Please note, I am not asking or suggesting Aluminum for the horizontal rods/ dowels here. I am asking about the Vertical frame.
Since suggested "Extruded Aluminum Section":
-
Wondering if that will work?
- Strength
- Load capacity
- Stiffness
-
If so, what kind?
- Extruded Section type – C, U, Rectangular, Hex.. lots of designs?
- Thickness/ Strength
To balance strength, stiffness & weight, I was wanting to make the Vertical FRAME out of Extruded Aluminium Section as there are many kinds out there.
Reference to DIY Woodworking Project for Home Fitness & Rehab:
Horizontal: Wooden parallel bars/ rods/ dowels
- Less thick than frame & probably need greater strength, rigidity & less flex
- Looking at certain wood types
The Vertical Frame holding them
- Will need to be made of thicker, wider & bigger pieces of wood, adding more to the weight, so a lighter wood would be better, maybe
plywood?
http://www.roymech.co.uk/Useful_Tables/Timber/Timber_Strength_Calcs.html
Best Answer
Edit: You are looking for a 2x6 aluminum tube. This should be pretty much have the same physical properties as a pine 2x6 (which looks like what you have in the lower picture). In the upper picture, it looks like two 2x2s that are sandwiched together. I would think that a single 2x4 tube would be fine to replace that, unless it needs that sandwich arrangement.

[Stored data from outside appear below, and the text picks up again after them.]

/-- Reading register `q` after writing register `r`. -/
@[simp] theorem getB_setB (r q : BReg) (v : BitPoly) (s : State) :
    getB (setB r v s) q = if q = r then v else getB s q := by
  by_cases h : q = r
  · subst h; simp [getB, Vector.get_eq_getElem]
  · simp [getB, Vector.get_eq_getElem, h, Vector.getElem_set, eq_comm]
    intro h'; exact absurd (Fin.ext h'.symm) h

/-- Reading register `q` after writing register `r`. -/
@[simp] theorem getT_setT (r q : TReg) (v : TernaryPoly) (s : State) :
    getT (setT r v s) q = if q = r then v else getT s q := by
  by_cases h : q = r
  · subst h; simp [getT, Vector.get_eq_getElem]
  · simp [getT, Vector.get_eq_getElem, h, Vector.getElem_set, eq_comm]
    intro h'; exact absurd (Fin.ext h'.symm) h

/-- Reading register `q` after writing register `r`. -/
@[simp] theorem getZ_setZ (r q : ZReg) (v : TruncPoly) (s : State) :
    getZ (setZ r v s) q = if q = r then v else getZ s q := by
  by_cases h : q = r
  · subst h; simp [getZ, Vector.get_eq_getElem]
  · simp [getZ, Vector.get_eq_getElem, h, Vector.getElem_set, eq_comm]
    intro h'; exact absurd (Fin.ext h'.symm) h

@[simp] theorem getB_setX (r : XReg) (v : Word) (s : State) (q : BReg) : getB (setX r v s) q = getB s q := rfl
@[simp] theorem getT_setX (r : XReg) (v : Word) (s : State) (q : TReg) : getT (setX r v s) q = getT s q := rfl
@[simp] theorem getZ_setX (r : XReg) (v : Word) (s : State) (q : ZReg) : getZ (setX r v s) q = getZ s q := rfl

@[simp] theorem getX_setB (r : BReg) (v : BitPoly) (s : State) (q : XReg) : getX (setB r v s) q = getX s q := rfl
@[simp] theorem getT_setB (r : BReg) (v : BitPoly) (s : State) (q : TReg) : getT (setB r v s) q = getT s q := rfl
@[simp] theorem getZ_setB (r : BReg) (v : BitPoly) (s : State) (q : ZReg) : getZ (setB r v s) q = getZ s q := rfl

@[simp] theorem getX_setT (r : TReg) (v : TernaryPoly) (s : State) (q : XReg) : getX (setT r v s) q = getX s q := rfl
@[simp] theorem getB_setT (r : TReg) (v : TernaryPoly) (s : State) (q : BReg) : getB (setT r v s) q = getB s q := rfl
@[simp] theorem getZ_setT (r : TReg) (v : TernaryPoly) (s : State) (q : ZReg) : getZ (setT r v s) q = getZ s q := rfl

@[simp] theorem getX_setZ (r : ZReg) (v : TruncPoly) (s : State) (q : XReg) : getX (setZ r v s) q = getX s q := rfl
@[simp] theorem getB_setZ (r : ZReg) (v : TruncPoly) (s : State) (q : BReg) : getB (setZ r v s) q = getB s q := rfl
@[simp] theorem getT_setZ (r : ZReg) (v : TruncPoly) (s : State) (q : TReg) : getT (setZ r v s) q = getT s q := rfl

@[simp] theorem getX_advance (s : State) (q : XReg) : getX (advance s) q = getX s q := rfl
@[simp] theorem getB_advance (s : State) (q : BReg) : getB (advance s) q = getB s q := rfl
@[simp] theorem getT_advance (s : State) (q : TReg) : getT (advance s) q = getT s q := rfl
@[simp] theorem getZ_advance (s : State) (q : ZReg) : getZ (advance s) q = getZ s q := rfl

@[simp] theorem getX_jumpBy (imm : BitVec 16) (s : State) (q : XReg) : getX (jumpBy imm s) q = getX s q := rfl
@[simp] theorem getB_jumpBy (imm : BitVec 16) (s : State) (q : BReg) : getB (jumpBy imm s) q = getB s q := rfl
@[simp] theorem getT_jumpBy (imm : BitVec 16) (s : State) (q : TReg) : getT (jumpBy imm s) q = getT s q := rfl
@[simp] theorem getZ_jumpBy (imm : BitVec 16) (s : State) (q : ZReg) : getZ (jumpBy imm s) q = getZ s q := rfl

@[simp] theorem getX_storeBytes (ea : Word) (vs : List Byte) (s : State) (q : XReg) : getX (storeBytes ea vs s) q = getX s q := rfl
@[simp] theorem getB_storeBytes (ea : Word) (vs : List Byte) (s : State) (q : BReg) : getB (storeBytes ea vs s) q = getB s q := rfl
@[simp] theorem getT_storeBytes (ea : Word) (vs : List Byte) (s : State) (q : TReg) : getT (storeBytes ea vs s) q = getT s q := rfl
@[simp] theorem getZ_storeBytes (ea : Word) (vs : List Byte) (s : State) (q : ZReg) : getZ (storeBytes ea vs s) q = getZ s q := rfl

@[simp] theorem getX_zeroRegisters (s : State) (q : XReg) : getX (zeroRegisters s) q = 0 := by
  simp [getX, Vector.get_eq_getElem]
@[simp] theorem getB_zeroRegisters (s : State) (q : BReg) : getB (zeroRegisters s) q = zeroBitPoly := by
  simp [getB, Vector.get_eq_getElem]
@[simp] theorem getT_zeroRegisters (s : State) (q : TReg) : getT (zeroRegisters s) q = zeroTernary := by
  simp [getT, Vector.get_eq_getElem]
@[simp] theorem getZ_zeroRegisters (s : State) (q : ZReg) : getZ (zeroRegisters s) q = zeroTrunc s.params.n := by
  simp [getZ, Vector.get_eq_getElem]

@[simp] theorem getX_raise (c : Cause) (info : Word) (s : State) (q : XReg) : getX (raise c info s) q = 0 := by
  simp [getX, Vector.get_eq_getElem]
@[simp] theorem getB_raise (c : Cause) (info : Word) (s : State) (q : BReg) : getB (raise c info s) q = zeroBitPoly := by
  simp [getB, Vector.get_eq_getElem]
@[simp] theorem getT_raise (c : Cause) (info : Word) (s : State) (q : TReg) : getT (raise c info s) q = zeroTernary := by
  simp [getT, Vector.get_eq_getElem]
@[simp] theorem getZ_raise (c : Cause) (info : Word) (s : State) (q : ZReg) : getZ (raise c info s) q = zeroTrunc s.params.n := by
  simp [getZ, Vector.get_eq_getElem]

@[simp] theorem getX_endByHalt (s : State) (q : XReg) : getX (endByHalt s) q = 0 := by
  simp [getX, Vector.get_eq_getElem]
@[simp] theorem getB_endByHalt (s : State) (q : BReg) : getB (endByHalt s) q = zeroBitPoly := by
  simp [getB, Vector.get_eq_getElem]
@[simp] theorem getT_endByHalt (s : State) (q : TReg) : getT (endByHalt s) q = zeroTernary := by
  simp [getT, Vector.get_eq_getElem]
@[simp] theorem getZ_endByHalt (s : State) (q : ZReg) : getZ (endByHalt s) q = zeroTrunc s.params.n := by
  simp [getZ, Vector.get_eq_getElem]

@[simp] theorem getX_startRun (s : State) (q : XReg) : getX (startRun s) q = getX s q := rfl
@[simp] theorem getB_startRun (s : State) (q : BReg) : getB (startRun s) q = getB s q := rfl
@[simp] theorem getT_startRun (s : State) (q : TReg) : getT (startRun s) q = getT s q := rfl
@[simp] theorem getZ_startRun (s : State) (q : ZReg) : getZ (startRun s) q = getZ s q := rfl

@[simp] theorem getX_wipe (s : State) (q : XReg) : getX (wipe s) q = 0 := by
  simp [getX, Vector.get_eq_getElem]
@[simp] theorem getB_wipe (s : State) (q : BReg) : getB (wipe s) q = zeroBitPoly := by
  simp [getB, Vector.get_eq_getElem]
@[simp] theorem getT_wipe (s : State) (q : TReg) : getT (wipe s) q = zeroTernary := by
  simp [getT, Vector.get_eq_getElem]
@[simp] theorem getZ_wipe (s : State) (q : ZReg) : getZ (wipe s) q = zeroTrunc s.params.n := by
  simp [getZ, Vector.get_eq_getElem]

@[simp] theorem getX_reply (v : Word) (s : State) (q : XReg) : getX (reply v s) q = getX s q := rfl
@[simp] theorem getB_reply (v : Word) (s : State) (q : BReg) : getB (reply v s) q = getB s q := rfl
@[simp] theorem getT_reply (v : Word) (s : State) (q : TReg) : getT (reply v s) q = getT s q := rfl
@[simp] theorem getZ_reply (v : Word) (s : State) (q : ZReg) : getZ (reply v s) q = getZ s q := rfl

@[simp] theorem getX_turnTaken (s : State) (q : XReg) : getX (turnTaken s) q = getX s q := rfl
@[simp] theorem getB_turnTaken (s : State) (q : BReg) : getB (turnTaken s) q = getB s q := rfl
@[simp] theorem getT_turnTaken (s : State) (q : TReg) : getT (turnTaken s) q = getT s q := rfl
@[simp] theorem getZ_turnTaken (s : State) (q : ZReg) : getZ (turnTaken s) q = getZ s q := rfl

end Sys2Proof.Machine
end

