-- ==== Sys2Proof/Tests/Slice0.lean ====
section
/-!
SUPPORT. Tests on fixed values and, for every statement with hypotheses, a witness that meets them. The expected values are
the spec's: the encoding examples of spec/30_encoding.md rule R90, the vectors of spec/95_test_vectors.md section 2 and the
examples of the instruction rules, at N = 7, LOG_Q = 4, MEM_BYTES = 4096 unless a test says otherwise.
-/

namespace Sys2Proof.Tests

open Sys2Proof Sys2Proof.Machine

/-! ## Helpers -/

/-- The configuration of the spec's vectors, with the accelerated path. -/
def small : Params := { n := 7, logQ := 4, memBytes := 4096, accel := true }

/-- A part of that configuration after reset and WIPE. -/
def idle : State := { resetState small 0 with mem := (resetState small 0).mem.wipe }

/-- The same part with a run in progress at pc 0x40. -/
def clean : State := { idle with busy := true, pc := 0x40 }

/-- The next state of an outcome. -/
def nextOf : Result → Option State
  | .next t => some t
  | _ => none

/-- A value of the state after one instruction. -/
def after {α : Type} (i : Instr) (s : State) (f : State → α) : Option α := (nextOf (exec i s)).map f

/-- A value of the state after one write of a 32-bit register by the host. -/
def afterWrite {α : Type} (offset : Nat) (v : Word) (s : State) (f : State → α) : Option α :=
  (nextOf (hostStep (.csrWrite offset 4 v) s)).map f

/-- The state with bytes at an address. -/
def storing (a : Nat) (vs : List Nat) (s : State) : State := { s with mem := s.mem.writeBytes a (vs.map (BitVec.ofNat 8)) }

/-- The bytes at an address, as numbers. -/
def bytesAt (a n : Nat) (s : State) : List Nat := (s.mem.readBytes a n).map BitVec.toNat

/-- The fault registers. -/
def faultRegs (s : State) : Cause × Word × Word := (s.errCause, s.errPc, s.errInfo)

/-- A ternary value by its planes. -/
def tern (s a : Nat) : TernaryPoly := { s := s, a := a }

/-! ## Well-formedness: an ill-formed term for each check, which the check refuses -/

theorem test_params_small : small.WF := by constructor <;> norm_num [small]
theorem test_params_reference : Params.reference.WF := by constructor <;> norm_num [Params.reference]
theorem test_params_not_prime : ¬ { small with n := 9 }.WF := fun h => by have := h.prime; norm_num at this
theorem test_params_n_three : ¬ { small with n := 3 }.WF := fun h => absurd h.five_le_n (by decide)
theorem test_params_n_big : ¬ { small with n := 65537 }.WF := fun h => absurd h.n_le (by decide)
theorem test_params_logQ_zero : ¬ { small with logQ := 0 }.WF := fun h => absurd h.one_le_logQ (by decide)
theorem test_params_logQ_big : ¬ { small with logQ := 17 }.WF := fun h => absurd h.logQ_le (by decide)
theorem test_params_mem_odd : ¬ { small with memBytes := 4100 }.WF := fun h => absurd h.mem_mod (by decide)
theorem test_params_mem_low : ¬ { small with memBytes := 4088 }.WF := fun h => absurd h.mem_ge (by decide)
theorem test_params_mem_big : ¬ { small with memBytes := 2 ^ 32 + 8 }.WF := fun h => absurd h.mem_le (by decide)
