-- ==== Sys2Proof/Decode.lean ====
section
/-!
DEFINITION. Decode.lean: commands from words. spec/opcode_table.json gives no row any bits, so no word spells a command.
-/
namespace Sys2Proof

/-- The command that a word spells by the table's bits: none, since no row of the table has bits. -/
def decodeTableWord (nbits w : Nat) : Option Instr :=
  match nbits, w with
  | _, _ => none

end Sys2Proof
end

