/-- The request tables, rings, buckets and batches. -/
structure Serving where
  reqs : SMap Req := []
  rings : SMap TokRing := []
  wins : SMap WinRings := []
  buckets : SMap Bucket := []
  batches : SMap Batch := []
  migration : Option Migration := none
  /-- Per context, the publication that is still to be written (R291). -/
  publish : SMap (Option Publication) := []
deriving DecidableEq, Repr

/-! ### Model residency (chapter 17) -/

/-- A replacement that runs (R304–R307): its mode, the new image, the area that takes the new copy; the layer or group that comes next;
whether a switch waits for its retirement; private experts placed meanwhile in layers whose new copy is still to come (R310): layer, place in its data, source,
bytes. -/
structure Repl where
  mode : Nat
  image : Nat
  area : Nat
  next : Nat
  waiting : Bool
  adds : List (Nat × Nat × Nat × Nat) := []
deriving DecidableEq, Repr

/-- A model entry (R300). -/
structure Model where
  state : Nat := 0
  part : Nat := 0
  nlayer : Nat := 0
  sw : Nat := 0
  image : Nat := 0
  origin : Nat := 0
  map : Nat := 0
  /-- The area that holds the copy in force. -/
  area : Nat := 0
  free : Nat := 0
  /-- Opens: (context, switch count) (R302). -/
  opens : List (Nat × Nat) := []
  repl : Option Repl := none
  /-- PHASE, GROUP, offset in the shard and length in bytes of each layer of the copy in force. -/
  layers : List (Nat × Nat × Nat × Nat) := []
deriving DecidableEq, Repr

/-- An adapter slot (R309). -/
structure Adapter where
  model : Nat
  tenant : Nat
  addr : Nat
deriving DecidableEq, Repr

/-- The residency table of HD0. -/
structure Residency where
  models : SMap Model := []
  slots : SMap (Option Adapter) := []
deriving DecidableEq, Repr

/-! ### Gymbiust Link (chapter 19) -/

/-- A GYL port beside its registers (R341, R350, R351). -/
structure GylPort where
  /-- The next SEQ to send, and the next expected. -/
  next : Nat := 0
  expect : Nat := 0
  /-- Sequenced flits not yet acknowledged, the oldest first. -/
  replay : List Flit := []
  /-- NAKs since a new flit was last accepted. -/
  naks : Nat := 0
  /-- Messages that wait for the port. -/
  wait : List Msg := []
  /-- The lane that has failed and waits for its removal, as a mask. -/
  failed : Nat := 0
  /-- Lanes that have failed since, the oldest first (Table 19.7). -/
  later : List Nat := []
  /-- A scan that runs: MODE, record address, DURATION. -/
  scan : Option (Nat × Nat × Nat) := none
deriving DecidableEq, Repr

/-- An access that waits for its response (R344, R346): its tag; the unit's page and context; kind 0 write of a unit, 1 read into a tier-1
address, 2 mirror write, 3 Ringlet block, 4 atomic operation; the destination of the data. -/
structure GylTxn where
  tag : Nat
  page : Nat
  ctx : Nat
  kind : Nat
  dst : Nat
deriving DecidableEq, Repr

/-- The ports keyed hub × 2 + instance; messages issued here that no port has taken yet; accesses outstanding; the next tag. -/
structure Gymbiust where
  ports : SMap GylPort := []
  issued : List Msg := []
  pend : List GylTxn := []
  nextTag : Nat := 0
deriving DecidableEq, Repr

/-! ### Collectives (chapter 20) -/

/-- A collective program under way (R354, R358): its ops and its peer table as they were read at the start, its data block, the next op, ops
executed, since when its op waits, and the writes a FENCE waits for. -/
structure CollProg where
  ctx : Nat
  ops : List Nat
  peers : List Nat
  data : Nat
  pc : Nat := 0
  steps : Nat := 0
  waitFrom : Option Nat := none
  fence : Option (List Nat) := none
deriving DecidableEq, Repr

/-- What the hub keeps for a SEQ page: its program, the messages buffered in the order of their arrival, its messages not yet accepted, and, by
peer, those not yet consumed. -/
structure Coll where
  prog : Option CollProg := none
  buf : List CollMsg := []
  unaccepted : Nat := 0
  held : SMap Nat := []
deriving DecidableEq, Repr
/-! ### Saved contexts (R67, R330) -/

/-- What a context whose resources another context holds has left behind: the parts of its cells, switches, windows and units, keyed as the
device keys them. The saved bytes of its cells lie in memory (Save.lean). -/
structure CtxSave where
  sites : SMap Site := []
  slots : SMap Slot := []
  regs : SMap Word := []
  pages : SMap Page := []
  wins : SMap WinSt := []
  rings : SMap PfRing := []
  stalls : SMap (List Stall) := []
  engs : SMap HwkEng := []
  lists : SMap (Option HwkList) := []
  groups : SMap RltGroup := []
  tsl : SMap (Option TslList) := []
  coll : SMap Coll := []
deriving DecidableEq, Repr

Edit2: I bars are much more commonly used in metal working (for providing load bearing support). So, I found some load calculations for I beams, and did a little physics (maybe I should have pursued a physics career). It looks like the beams need to support about 425 lbs. See the pic below.
Edit- After some debate, I have added the calculation for torque, using 80kgs (only 176.4 lbs) for the weight. The torque is most simply and accurately found by adding the two forces (pulling hands and pushing feet) which would be separated by about 1 ft from a hypothetical pivot point (necessary for torque calculations). The formula for torque (mentioned in comments/discussion below) is T=FxLxSinA. The image below provides a clear description of the calculation. Please note that rounding errors involved with multiple calculations are never better than an elegant approach. The elegant approach is to realize that the hands and feet are 2 ft apart, so the length to the pivot is 1 ft, and the total torque (force) is (120kg+120kg)∙ft. Torque is (pretty much always) expressed in either english (529.2ft∙lb) or metric (717N∙M)... not met-lish (240kg∙ft); but it really doesn't matter, because it's the same number. Nobody can disagree with math. Whether or not torque is relevant to your search for aluminum beams is more of an opinion... but I'm pretty sure that most engineers would agree that the load bearing specifications for aluminum beams are the most suitable criterion for your project because the torque-force will necessarly be converted to the push and pull (the perpendicular, load bearing) force. So the force on the beams (for a 200 lb person) would be about 300 lbs through the narrowest part (the most important consideration for beam failure)... but the force on the bars (important, in my humbe opinion) could be a bit more (like 424 lbs).